Sunday, February 5, 2023

My Fathers


January 25 was the one-year anniversary of my father-in-law's passing. Krishan Syal was a good man and one of my fathers. I miss him profoundly. I wrote this for him after he died. If I could, I would like to talk to him about what I'm going to write here. We had so many conversations about important things like this. Kris was one of the most authentic men I have had the privilege to know. He cared for me, respected me, and shared what he knew. He was a mentor and a friend. He was a father at a time when fatherhood is increasingly difficult to define. We need a new definition of what it means to be a father in the world today.

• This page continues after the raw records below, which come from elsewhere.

/-- A rounding is past the largest finite value exactly from the midpoint below the infinity's pattern on: that midpoint
is a tie, and the largest finite pattern is odd. -/
theorem BetweenMidpoints.infMag_le_iff (hden : 0 < den) : infMag ≤ m ↔ (2 ^ 54 - 1) * 2 ^ 2044 * den ≤ num := by
  have hmid : unitsOfMag (infMag - 1) + unitsOfMag infMag = 2 * ((2 ^ 54 - 1) * 2 ^ 2044) := by decide +kernel
  have hmid' := congrArg (· * den) hmid
  simp only [Nat.mul_assoc 2] at hmid'
  obtain ⟨habove, habove', hbelow, -⟩ := h
  constructor
  · intro hle
    have hsum : unitsOfMag (infMag - 1) + unitsOfMag infMag ≤ unitsOfMag (m - 1) + unitsOfMag m :=
      Nat.add_le_add (unitsOfMag_strictMono.monotone (Nat.sub_le_sub_right hle 1))
        (unitsOfMag_strictMono.monotone hle)
    have := Nat.mul_le_mul_right den hsum
    have := hbelow (lt_of_lt_of_le (by decide) hle)
    omega
  · intro hnum
    by_contra hlt
    rcases Nat.eq_or_lt_of_le (Nat.le_sub_one_of_lt (not_le.1 hlt)) with rfl | hlt'
    · have hodd : (infMag - 1) % 2 = 1 := by decide
      have hsucc : infMag - 1 + 1 = infMag := by decide
      rw [hsucc] at habove habove'
      omega
    · have hsum : unitsOfMag m + unitsOfMag (m + 1) < unitsOfMag (infMag - 1) + unitsOfMag infMag :=
        Nat.add_lt_add (unitsOfMag_strictMono hlt') (unitsOfMag_strictMono (by omega))
      have := Nat.mul_lt_mul_of_pos_right hsum hden
      omega

end

/-- `roundMag` rounds once, to nearest, ties to even, with an infinity above the largest finite value. -/
theorem nearestEven_roundMag (num : Nat) {den : Nat} (hden : 0 < den) :
    NearestEven num den (roundMag num den) := by
  have h := betweenMidpoints_rounded num hden
  have hinf := h.infMag_le_iff hden
  have hmin : roundMag num den =
      min (roundShift num den * 2 ^ 52 + roundDiv num (den * 2 ^ roundShift num den)) infMag := by
    simp only [roundMag, pow2_eq]
  simp only [hmin, NearestEven, ← hinf]
  split
  case isTrue hle => exact Nat.min_eq_right hle
  case isFalse hlt =>
    rw [Nat.min_eq_left (not_le.1 hlt).le]
    exact ⟨not_le.1 hlt, fun m' _ hne => h.nearest hden hne⟩

/-- Closed `with_reducible`, here and below: otherwise Lean unfolds `NearestEven` and evaluates its powers of two. -/
theorem nearestEven_ofSignMag {num den : Nat} (hden : 0 < den) (neg : Bool) :
    NearestEven num den (mag (ofSignMag neg (roundMag num den))) ∧ (ofSignMag neg (roundMag num den)).msb = neg := by
  rw [mag_ofSignMag _ (roundMag_lt _ _), msb_ofSignMag _ (roundMag_lt _ _)]
  with_reducible exact ⟨nearestEven_roundMag num hden, rfl⟩
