-- ==== Sys2Proof/Decode.lean ====
section
/-! DEFINITION. The decoder of 30_encoding.md R110, total on all 2^32 words, and the encoder of R100 to R106. -/

namespace Sys2Proof

/-- What a word decodes to: R110's "Cmd | Illegal". -/
inductive Decoded where
  | cmd (i : Instr)
  /-- The word is illegal (R107). It still issues, and completes with IllegalCommand (R219). -/
  | illegal
  deriving DecidableEq, Repr

/-- OP = w[7:0] (R101). -/
def fieldOp (w : Word) : Nat := (w.extractLsb' 0 8).toNat

/-- DIGITS = w[11:8], unsigned (R102). -/
def fieldDigits (w : Word) : Nat := (w.extractLsb' 8 4).toNat

/-- ALG = w[13:12] (R103). -/
def fieldAlg (w : Word) : Nat := (w.extractLsb' 12 2).toNat

/-- RSV = w[31:14] (R104). -/
def fieldRsv (w : Word) : Nat := (w.extractLsb' 14 18).toNat

/-- R103's numbering; 3 is reserved. -/
def algOfField : Nat → Option Alg
  | 0 => some .sha1
  | 1 => some .sha256
  | 2 => some .sha512
  | _ => none

/-- R103's numbering, the other way. -/
def fieldOfAlg : Alg → BitVec 2
  | .sha1 => 0
  | .sha256 => 1
  | .sha512 => 2

/-- The operands of HOTPTRUNC: DIGITS must be 0, ALG not 3 (R105, R110). -/
def decodeTrunc (w : Word) : Decoded :=
  match algOfField (fieldAlg w) with
  | some a => if fieldDigits w = 0 then .cmd (.hotptrunc a) else .illegal
  | none => .illegal

/-- The operands of HOTPCODE: ALG not 3, DIGITS any (R105, R110). -/
def decodeCode (w : Word) : Decoded :=
  match algOfField (fieldAlg w) with
  | some a => .cmd (.hotpcode a (fieldDigits w))
  | none => .illegal

/-- R110's `decodeCmd`. The digit range 6 to 8 is not checked here. -/
def decode (w : Word) : Decoded :=
  if fieldRsv w ≠ 0 then .illegal
  else if fieldOp w = 0x01 then
    if fieldDigits w = 0 ∧ fieldAlg w = 0 then .cmd .b32enc else .illegal
  else if fieldOp w = 0x02 then
    if fieldDigits w = 0 ∧ fieldAlg w = 0 then .cmd .b32dec else .illegal
  else if fieldOp w = 0x03 then
    if fieldDigits w = 0 ∧ fieldAlg w = 0 then .cmd .hotpmsg else .illegal
  else if fieldOp w = 0x04 then decodeTrunc w
  else if fieldOp w = 0x05 then
    if fieldAlg w = 0 then .cmd (.hotpfold (fieldDigits w)) else .illegal
  else if fieldOp w = 0x06 then decodeCode w
  else .illegal

/-- A CMD32 word from its fields: RSV (0), ALG, DIGITS, OP, most significant first (R100). -/
def cmd32 (alg : BitVec 2) (digits : BitVec 4) (op : BitVec 8) : Word :=
  ((0 : BitVec 18) ++ alg ++ digits ++ op).cast (by decide)

/-- The word of a command (R105, R106, R112). A digit count that is not `digitsEncodable` has no word; its low
four bits are taken. -/
def encode : Instr → Word
  | .b32enc => cmd32 0 0 0x01
  | .b32dec => cmd32 0 0 0x02
  | .hotpmsg => cmd32 0 0 0x03
  | .hotptrunc a => cmd32 (fieldOfAlg a) 0 0x04
  | .hotpfold d => cmd32 0 (BitVec.ofNat 4 d) 0x05
  | .hotpcode a d => cmd32 (fieldOfAlg a) (BitVec.ofNat 4 d) 0x06

/-- The 32-bit word whose low `nbits` bits are those of `w`, its other bits zero. A command is exactly one 32-bit
register write (R100, R109) and the host bus's byte order is never visible (R75), so no bytes are laid out. -/
def tableWord (nbits w : Nat) : Word := BitVec.ofNat 32 (w % 2 ^ nbits)

/-- What the decoder reads from an opcode-table word of `nbits` bits. -/
def decodeTableWord (nbits w : Nat) : Option Instr :=
  match decode (tableWord nbits w) with
  | .cmd i => some i
  | .illegal => none

end Sys2Proof
end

I'm reading "Of Boys And Men" by Richard V. Reeves. The book is an exploration of why the modern male is struggling, why it matters, and what we can do about that. The book addresses many elements of the male experience, and fatherhood is a prominent theme. A quote from the book stuck out for me,
A man who is integrated into a community through a role in a family, spanning generations into the past and future, will be more consistently and durably tied to the social order than a man responding chiefly to a charismatic leader, a demagogue, or a grandiose ideaology of patriotism." 
- George Gilder, 1973

When I read the words "charismatic leader," "demagogue" and "grandiose ideology," I don't need to think very hard to provide many contemporary examples of each one of these types of men. These are men who are lost in their perception of masculinity. They believe that to be strong, others must be weak. They possess insecurity and fear without knowing how to be humble and authentic. Locked in a zeitgeist of days gone by, they are confused about their place in a society that no longer fears them, and can no longer be controlled by them. They deny the true nature of their emotions masking them with anger and aggression. This is a diminished state of manhood that cannot be sustained. To say that our next evolutionary step forward for humanity depends on the formulation of a new definition of fatherhood is no exaggeration.